First Things 64 (June/July 1996): 13-14
By Nancy R. Pearcey
But in a deft turning of the tables, Stephen M. Barr conjured up a counter-spook in "The Atheism of the Gaps" (First Things, November 1995). We are so conditioned to expect scientific breakthroughs that exceed our expectations, Barr observed, that we reflexively reject any idea that science has limits. Yet science reveals not only the rich possibilities of nature but also its limitations. To give obvious examples, we know that we will never fulfill the alchemists' dream of chemically transmuting lead into gold. We know that a parent of one species will never give birth to offspring of another species. Science reveals consistent patterns that allow us to make negative statements about what natural forces cannot do. To persist in seeking natural laws in such cases, Barr suggested, is as irrational as any primitive myth of the thunder gods.
The example Barr considered was human consciousness, focusing on Roger Penrose's argument that the mind cannot be explained by currently known laws of physics. As a convinced materialist, Penrose holds out the hope that new and unimaginable physical laws are nonetheless out there, just waiting to be discovered. As Barr comments, materialism clearly functions for Penrose as a faith of the gaps: When science reveals phenomena that surpass the explanatory power of known natural laws, materialism takes refuge in the hope of turning up "undiscovered and unprecedented" laws, different in kind from any currently known.
Another field that often elicits the materialist's faith of the gaps is origin-of-life research.

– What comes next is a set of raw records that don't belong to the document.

-- ==== Sys2Proof/Config.lean ====
section
/-! DEFINITION. The parameters of R3 at the values the spec gives them (log 2, 7, 8). The OPEN creation values
(INIT_A, INIT_RAM and the rest) are no constants: they are the arguments of `Machine.State.create`. -/

namespace Sys2Proof

/-- `ISA_PROFILE` (R4): which opcode bytes have a routine. -/
inductive Profile where
  | minimum
  | full
deriving DecidableEq, Repr

/-- The profile `step` runs: the spec's default. DESIGN CHOICE, log 7; `Machine.stepIn` takes either. -/
def Config.isaProfile : Profile := .full

/-- `STACK_PAGE` (R3, R16). Log 8. -/
def Config.stackPage : Byte := 0x01#8

/-- `LOAD_ADDR` (R3, R261). Log 8. -/
def Config.loadAddr : Word := 0x8000#16

/-- `RESET_VECTOR` (R3, R70). -/
def Config.resetVector : Word := 0xFFFC#16

/-- `RAM_SIZE` (R3, R21). -/
def Config.ramSize : Nat := 2048

/-- `PPU_NREGS` (R3, R22). -/
def Config.ppuNregs : Nat := 8

/-- `ROM_SIZE` (R3, R23). -/
def Config.romSize : Nat := 32768

/-- `ROM_BASE` (R3, R45). -/
def Config.romBase : Nat := 0x8000

/-- `LATCH_MASK` (R3, R57). -/
def Config.latchMask : Word := 0x3FFF#16

/-- `CTRL_RECOGNIZED_MASK` (R3, R60). Log 8. -/
def Config.ctrlRecognizedMask : Byte := 0xFF#8

/-- `CTRL_INC_BIT` (R3, R61). Log 8. -/
def Config.ctrlIncBit : Nat := 2

/-- `PPU_REG_CTRL` (R3, R62). Log 8. -/
def Config.ppuRegCtrl : Nat := 0

/-- `PPU_REG_ADDR` (R3, R62). Log 8. -/
def Config.ppuRegAddr : Nat := 6

/-- `PPU_REG_DATA` (R3, R62): a shadow byte only (R63). Log 8. -/
def Config.ppuRegData : Nat := 7

/-- What a byte of an array reads as when the array lists no entry for it: for `rom` the spec's creation value
(R23), for `ppu_reg` the spec's default (R3), for `ram` a DESIGN CHOICE (INIT_RAM is OPEN, log 2). -/
def Config.unlistedByte : Byte := 0x00#8

end Sys2Proof
end

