-- ==== Sys2Proof/Machine/Control.lean ====
section
/-! DEFINITION. Control transfer (spec/45_control_transfer.md). No target is checked (R204). On entry `PC` is the first operand byte. -/

namespace Sys2Proof.Machine

/-- The common rule of the conditional branches (R190): `PC` on entry is the offset byte's address, so the target is
relative to the address after the branch. The offset is the instruction's own field (log 10). -/
def branch (holds : Bool) (rel8 : Byte) (s : State) : Result :=
  if holds then transferTo (s.pc + 1#16 + sext16 rel8) s else finish 1#16 s

/-- The address of the high target byte of an indirect jump (R200): the pointer plus one within the same page. -/
def samePageNext (ptr : Word) : Word := (ptr &&& 0xFF00#16) ||| ((ptr + 1#16) &&& 0x00FF#16)

/-- `BCC $nnnn` (R191). -/
def execBccRel (rel8 : Byte) (s : State) : Result := branch (!flag s.p bitC) rel8 s

/-- `BCS $nnnn` (R192). -/
def execBcsRel (rel8 : Byte) (s : State) : Result := branch (flag s.p bitC) rel8 s

/-- `BEQ $nnnn` (R193). -/
def execBeqRel (rel8 : Byte) (s : State) : Result := branch (flag s.p bitZ) rel8 s

/-- `BMI $nnnn` (R194). -/
def execBmiRel (rel8 : Byte) (s : State) : Result := branch (flag s.p bitN) rel8 s

/-- `BNE $nnnn` (R195). -/
def execBneRel (rel8 : Byte) (s : State) : Result := branch (!flag s.p bitZ) rel8 s

/-- `BPL $nnnn` (R196). -/
def execBplRel (rel8 : Byte) (s : State) : Result := branch (!flag s.p bitN) rel8 s

/-- `BVC $nnnn` (R197). -/
def execBvcRel (rel8 : Byte) (s : State) : Result := branch (!flag s.p bitV) rel8 s

/-- `BVS $nnnn` (R198). -/
def execBvsRel (rel8 : Byte) (s : State) : Result := branch (flag s.p bitV) rel8 s

/-- `JMP $nnnn` (R199). -/
def execJmpAbs (addr16 : Word) (s : State) : Result := transferTo addr16 s

/-- `JMP ($nnnn)` (R200). -/
def execJmpInd (addr16 : Word) (s : State) : Result := transferTo (wordOf (s.read addr16) (s.read (samePageNext addr16))) s

/-- `JSR $nnnn` (R201). -/
def execJsrAbs (addr16 : Word) (s : State) : Result := transferTo addr16 (s.pushWord (s.pc + 1#16))

/-- `RTS` (R202). -/
def execRts (s : State) : Result := transferTo (s.pulledWord + 1#16) s.afterPullWord

/-- `RTI` (R203). -/
def execRti (s : State) : Result := .next s.returnFromInterrupt

end Sys2Proof.Machine
end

The discovery of DNA revealed that at the core of life is a molecular message that contains a staggering quantity of information. A single cell of the human body contains as much information as the Encyclopedia Britannica-all thirty volumes of it-three or four times over. As a result, the question of the origin of life must now be recast as the origin of biological information. The materialist is committed to constructing an explanation that appeals solely to physical-chemical laws. And it is true that the bases, sugars, and phosphates comprising the nucleotides in DNA are ordinary chemicals that react according to ordinary laws. Yet those same laws do not explain how the chemicals came to function as a cellular language.
We know, after all, the characteristic effects of physical forces: They create either random patterns, like the pile of leaves against my back fence, or else ordered, repetitive structures, like ripples on a beach or the molecular structure of crystals. But information theory teaches us that neither random nor repetitive structures carry high levels of information.
The information content of any structure is defined as the minimum number of instructions needed to specify it. For example, a random pattern of letters has a low information content because it requires very few instructions: 1) Select a letter of the English alphabet and write it down, and 2) Do it again. A highly ordered but repetitive pattern likewise has low information content. Wrapping paper with "Merry Christmas" printed all over in ornate gold letters is highly ordered, but it can be specified with very few instructions: 1) Write "M-e-r-r-y C-h-r-i-s-t-m-a-s," and 2) Do it again.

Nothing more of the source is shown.